-- ==== Sys2Proof/Laws/State.lean ====
section
/-! SUPPORT. What each field reads after each update of the state: one lemma per field per update, all true by
unfolding, so that no later proof unfolds a record update. -/
namespace Sys2Proof.Machine.State

variable (s : State)

/-! `setByte` writes one byte of memory. -/

@[simp] theorem setByte_mem (a : Nat) (b : Byte) : (s.setByte a b).mem = Memory.write s.mem (wrapAddr a) b := rfl
@[simp] theorem setByte_v (a : Nat) (b : Byte) : (s.setByte a b).v = s.v := rfl
@[simp] theorem setByte_i (a : Nat) (b : Byte) : (s.setByte a b).i = s.i := rfl
@[simp] theorem setByte_pc (a : Nat) (b : Byte) : (s.setByte a b).pc = s.pc := rfl
@[simp] theorem setByte_stack (a : Nat) (b : Byte) : (s.setByte a b).stack = s.stack := rfl
@[simp] theorem setByte_sp (a : Nat) (b : Byte) : (s.setByte a b).sp = s.sp := rfl
@[simp] theorem setByte_dt (a : Nat) (b : Byte) : (s.setByte a b).dt = s.dt := rfl
@[simp] theorem setByte_st (a : Nat) (b : Byte) : (s.setByte a b).st = s.st := rfl
@[simp] theorem setByte_disp (a : Nat) (b : Byte) : (s.setByte a b).disp = s.disp := rfl
@[simp] theorem setByte_key (a : Nat) (b : Byte) : (s.setByte a b).key = s.key := rfl
@[simp] theorem setByte_execState (a : Nat) (b : Byte) : (s.setByte a b).execState = s.execState := rfl
@[simp] theorem setByte_loaded (a : Nat) (b : Byte) : (s.setByte a b).loaded = s.loaded := rfl
@[simp] theorem setByte_report (a : Nat) (b : Byte) : (s.setByte a b).report = s.report := rfl
@[simp] theorem setByte_draws (a : Nat) (b : Byte) : (s.setByte a b).draws = s.draws := rfl

/-! `setV` writes one register. -/

@[simp] theorem setV_mem (x : RegIdx) (b : Byte) : (s.setV x b).mem = s.mem := rfl
@[simp] theorem setV_v (x : RegIdx) (b : Byte) : (s.setV x b).v = s.v.set x.toNat b := rfl
@[simp] theorem setV_i (x : RegIdx) (b : Byte) : (s.setV x b).i = s.i := rfl
@[simp] theorem setV_pc (x : RegIdx) (b : Byte) : (s.setV x b).pc = s.pc := rfl
@[simp] theorem setV_stack (x : RegIdx) (b : Byte) : (s.setV x b).stack = s.stack := rfl
@[simp] theorem setV_sp (x : RegIdx) (b : Byte) : (s.setV x b).sp = s.sp := rfl
@[simp] theorem setV_dt (x : RegIdx) (b : Byte) : (s.setV x b).dt = s.dt := rfl
@[simp] theorem setV_st (x : RegIdx) (b : Byte) : (s.setV x b).st = s.st := rfl
@[simp] theorem setV_disp (x : RegIdx) (b : Byte) : (s.setV x b).disp = s.disp := rfl
@[simp] theorem setV_key (x : RegIdx) (b : Byte) : (s.setV x b).key = s.key := rfl
@[simp] theorem setV_execState (x : RegIdx) (b : Byte) : (s.setV x b).execState = s.execState := rfl
@[simp] theorem setV_loaded (x : RegIdx) (b : Byte) : (s.setV x b).loaded = s.loaded := rfl
@[simp] theorem setV_report (x : RegIdx) (b : Byte) : (s.setV x b).report = s.report := rfl
@[simp] theorem setV_draws (x : RegIdx) (b : Byte) : (s.setV x b).draws = s.draws := rfl

/-! `setVWithFlag` writes a register and then VF. -/

@[simp] theorem setVWithFlag_mem (x : RegIdx) (b f : Byte) : (s.setVWithFlag x b f).mem = s.mem := rfl
@[simp] theorem setVWithFlag_v (x : RegIdx) (b f : Byte) : (s.setVWithFlag x b f).v = (s.v.set x.toNat b).set 15 f := rfl
@[simp] theorem setVWithFlag_i (x : RegIdx) (b f : Byte) : (s.setVWithFlag x b f).i = s.i := rfl
@[simp] theorem setVWithFlag_pc (x : RegIdx) (b f : Byte) : (s.setVWithFlag x b f).pc = s.pc := rfl
@[simp] theorem setVWithFlag_stack (x : RegIdx) (b f : Byte) : (s.setVWithFlag x b f).stack = s.stack := rfl
@[simp] theorem setVWithFlag_sp (x : RegIdx) (b f : Byte) : (s.setVWithFlag x b f).sp = s.sp := rfl
@[simp] theorem setVWithFlag_dt (x : RegIdx) (b f : Byte) : (s.setVWithFlag x b f).dt = s.dt := rfl
@[simp] theorem setVWithFlag_st (x : RegIdx) (b f : Byte) : (s.setVWithFlag x b f).st = s.st := rfl
@[simp] theorem setVWithFlag_disp (x : RegIdx) (b f : Byte) : (s.setVWithFlag x b f).disp = s.disp := rfl
@[simp] theorem setVWithFlag_key (x : RegIdx) (b f : Byte) : (s.setVWithFlag x b f).key = s.key := rfl
@[simp] theorem setVWithFlag_execState (x : RegIdx) (b f : Byte) : (s.setVWithFlag x b f).execState = s.execState := rfl
@[simp] theorem setVWithFlag_loaded (x : RegIdx) (b f : Byte) : (s.setVWithFlag x b f).loaded = s.loaded := rfl
@[simp] theorem setVWithFlag_report (x : RegIdx) (b f : Byte) : (s.setVWithFlag x b f).report = s.report := rfl
@[simp] theorem setVWithFlag_draws (x : RegIdx) (b f : Byte) : (s.setVWithFlag x b f).draws = s.draws := rfl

Work item
Taking the records above as input, show every line in which the word "writes" is present.

Written response
/-! `setByte` writes one byte of memory. -/
/-! `setV` writes one register. -/
/-! `setVWithFlag` writes a register and then VF. -/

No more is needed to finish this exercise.